For anyone not familiar with who the Tuskeegee Airmen were: at the beginning of WWII, the military was segregated and blacks were not allowed to be pilots. Indeed, a War Department study in 1925 concluded that "Negroes" didn't have the intelligence, character, or leadership to be in combat units, including pilot roles. The Tuskeegee Airmen were formed to test (and some hoped, to prove) that theory. Their name came from the fact that they were trained in and around Tuskeegee, Alabama. 

To the surprise of many, the Tuskeegee Airmen, especially the "Red Tail" P-51 Mustang pilots who escorted bombers in North Africa and Europe, performed exceedingly well.

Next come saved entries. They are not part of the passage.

/-- The inputs used up, the sequencer's turn brings the machine to rest. -/
theorem run_rests (n : Nat) (s : State) (hn : s.events.length = n) :
    ∃ t : State, Host.Core.run core (n + 1) s = .next t ∧ t.events = [] ∧ t.seq = .idle := by
  induction n generalizing s with
  | zero =>
    have hnil := List.eq_nil_of_length_eq_zero hn
    obtain ⟨t, ht, hidle, hevents, -⟩ := s.sequencerTurn_next
    exact ⟨t, run_succ ((step_nil hnil).trans ht) 0, hevents.trans hnil, hidle⟩
  | succ n ih =>
    obtain ⟨t, ht, hevents⟩ := step_next s
    obtain ⟨u, hu, hrest⟩ := ih t (by rw [hevents, List.length_tail, hn, Nat.add_sub_cancel])
    exact ⟨u, (run_succ ht _).trans hu, hrest⟩

/-- Settles O6: a step takes one input, a command ends in one of the two ends of a command, and a run is by induction on the inputs. -/
theorem acceptedCommandCompletes : Obligations.AcceptedCommandCompletes := by
  refine ⟨fun s => ?_, fun s w hs => ?_, fun s => run_rests _ s rfl⟩
  · obtain ⟨t, ht, -⟩ := step_next s
    exact ⟨t, ht⟩
  · obtain ⟨t, ht, hidle, -, hend⟩ := s.sequencerTurn_next
    exact ⟨t, ht, hidle, hend w hs⟩

end Sys2Proof.Machine
end

section

/-! Reset, hardware and soft, and the state it leaves (spec/70_reset_and_hazards.md R301 to R303). -/

namespace Sys2Proof.Machine

open Sys2Proof.Terms

/-- Settles O53: CTRL takes a write in every SEQ state, and SRST makes it a reset. -/
theorem softReset : Obligations.SoftReset := by
  intro s v hv
  have hreset : s.hostAccess (.write32 0x004#16 v) = { State.reset with events := s.events, reply := some .written } := by
    rw [State.hostAccess_write32_reg (r := .ctrl) v (by decide) (by decide) rfl (.inr (.inr (.inl rfl)))]
    simp only [State.writeReg, State.writeCtrl, hv, if_true, State.startReset]
  rw [hreset]
  exact ⟨rfl, rfl, State.sequencerTurn_init rfl⟩

/-- The state once the initialisation after a reset has ended. -/
def State.resetDone : State := { State.reset with seq := .idle }

/-- Every register but ID reads 0 after reset (R303). -/
theorem State.readReg_resetDone (r : Reg) : State.resetDone.readReg r = if r = .id then Config.idValue else 0#32 := by
  cases r with
  | alignPos i => revert i; decide
  | penalty m => revert m; decide
  | gpoly i => revert i; decide
  | _ => rfl

/-- ID is the first word of the window. -/
theorem regAt_eq_id : ∀ k < 96, regAt k = .id ↔ k = 0 := by decide

/-- Every byte of the three memories is 0 after reset (R301). -/
theorem State.memByte_resetDone (o : Nat) : State.resetDone.memByte o = 0#8 := by
  have hmx : ∀ j, Memory.readMx [] j = 0#8 := fun j => ite_self _
  simp only [State.memByte, State.resetDone, State.reset, Memory.readByte_nil, hmx, ite_self]

theorem read32_resetDone {off : Nat} (hoff : off < 0x180) (h4 : off % 4 = 0) :
    (State.resetDone.hostAccess (.read32 (BitVec.ofNat 16 off))).reply =
      some (.data (if off = 0 then 0x51524501#32 else 0#32)) := by
  have hto := toNat_offset (show off < 0x10000 by omega)
  have hid : regAt (off / 4) = .id ↔ off = 0 := (regAt_eq_id _ (by omega)).trans (by omega)
  rw [State.hostAccess_read32_reg (placeOf_reg (by rwa [hto])) (by rwa [hto]) (.inl rfl), hto]
  simp only [State.readReg_resetDone, hid, Config.idValue]

/-- Settles O54: the reads during the initialisation are evaluated; after it every register and every byte is read through the address
map. -/
theorem resetValues : Obligations.ResetValues := by
  refine ⟨rfl, rfl, rfl, rfl, rfl, rfl, rfl, fun off hoff h4 => read32_resetDone hoff h4, fun off hm ho => ?_⟩
  exact (State.read8_memory (s := State.resetDone) rfl hm ho).trans (by rw [State.memByte_resetDone]; rfl)

end Sys2Proof.Machine

namespace Sys2Proof.Safety

open Sys2Proof.Machine

theorem memoriesCanonical_reset : MemoriesCanonical State.reset := ⟨Memory.wf_nil, Memory.wf_nil, Memory.wf_nil⟩

theorem buffersInRange_reset : BuffersInRange State.reset := ⟨List.forall_mem_nil _, List.forall_mem_nil _⟩

/-- DONE, FAULT and FCODE are 0 after reset, and no word executes. -/
theorem statusConsistent_reset : StatusConsistent State.reset :=
  ⟨fun _ => rfl, nofun, fun _ => rfl, fun _ => rfl, nofun⟩

/-- GPV is 0 after reset. -/
theorem generatorConsistent_reset : GeneratorConsistent State.reset := ⟨fun _ => rfl, nofun⟩

/-- There is no matrix after reset. -/
theorem matrixConsistent_reset : MatrixConsistent State.reset :=
  ⟨fun _ => ⟨rfl, rfl, rfl, rfl, rfl, rfl⟩, nofun⟩

/-- Settles O60: the memories are empty, and STATUS, the generator registers and the matrix registers as R303 lists them. -/
theorem resetMeetsInvariants : Obligations.ResetMeetsInvariants :=
  ⟨memoriesCanonical_reset, buffersInRange_reset, statusConsistent_reset, generatorConsistent_reset, matrixConsistent_reset⟩

end Sys2Proof.Safety
end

For many years, it was believed that not a single bomber was ever lost on their patrol--an achievement not unrelated to the fact that only one of the Tuskeegee Airmen ever became a combat ace. 

Apparently, as numerous Tuskeegee Airmen have related to me, their commanders instilled in them a strict focus on their primary mission. They were to bring the bomber crews home alive. And that meant staying with the bombers, not going chasing after dogfights and combat glory. The group's perfect record has recently been questioned, but nobody argues that very few bombers were lost when escorted by the "Red Tails"--a feat especially notable given that bomber squadrons sometimes lost as many as half their number on missions. 

Bomber pilots who objected to integrating the service began to rethink their objections when it became clear that their chances of getting home went up when they saw red-tailed Mustangs pulling up in formation. Skin color becomes secondary when the person in question is keeping you alive in a combat situation. The performance of the Tuskeegee Airmen was also a factor in Harry Truman's decision to desegregate the military in 1948. 

Interestingly enough, the same dynamic seems to be playing out now, as President Obama sets his sights on overturning the notorious "Don't Ask, Don't Tell" policy about gays serving in the military. In a New York Times article on Monday discussing some of factors leading to President Obama's State of the Union declaration to overturn the law this year, an interesting statistic emerged. A 2006 Zogby International poll of military personnel serving in Iraq and Afghanistan found that "three quarters were comfortable serving around gay service members." But a 2008 Military Times poll of "largely older" subscribers showed that 58 percent objected to lifting the ban. 

There are undoubtedly numerous factors at play. Personnel in Iraq and Afghanistan are necessarily younger, and may be more comfortable with gay colleagues in general. And they've already experienced the incorporation of women into combat units without seeing effectiveness destroyed. But they are also seeing comrades they suspect (or know) are gay performing with distinction next to them in battle situations. In foxholes, there are not only no atheists, there are apparently a lot fewer bigots. 

(For a really good primer on the history of Don't Ask, Don't Tell: an analysis of the arguments, pro and con, of overturning it, the difficulty of overturning it--the policy now requires an act of Congress, thanks to Congressional objection to Clinton's attempt to end the ban on gays by executive order in 1993--and the real costs of continuing the policy, check out this article by Colonel Om Prakash in the fall issue of the Joint Force Quarterly. An award-winning essay.)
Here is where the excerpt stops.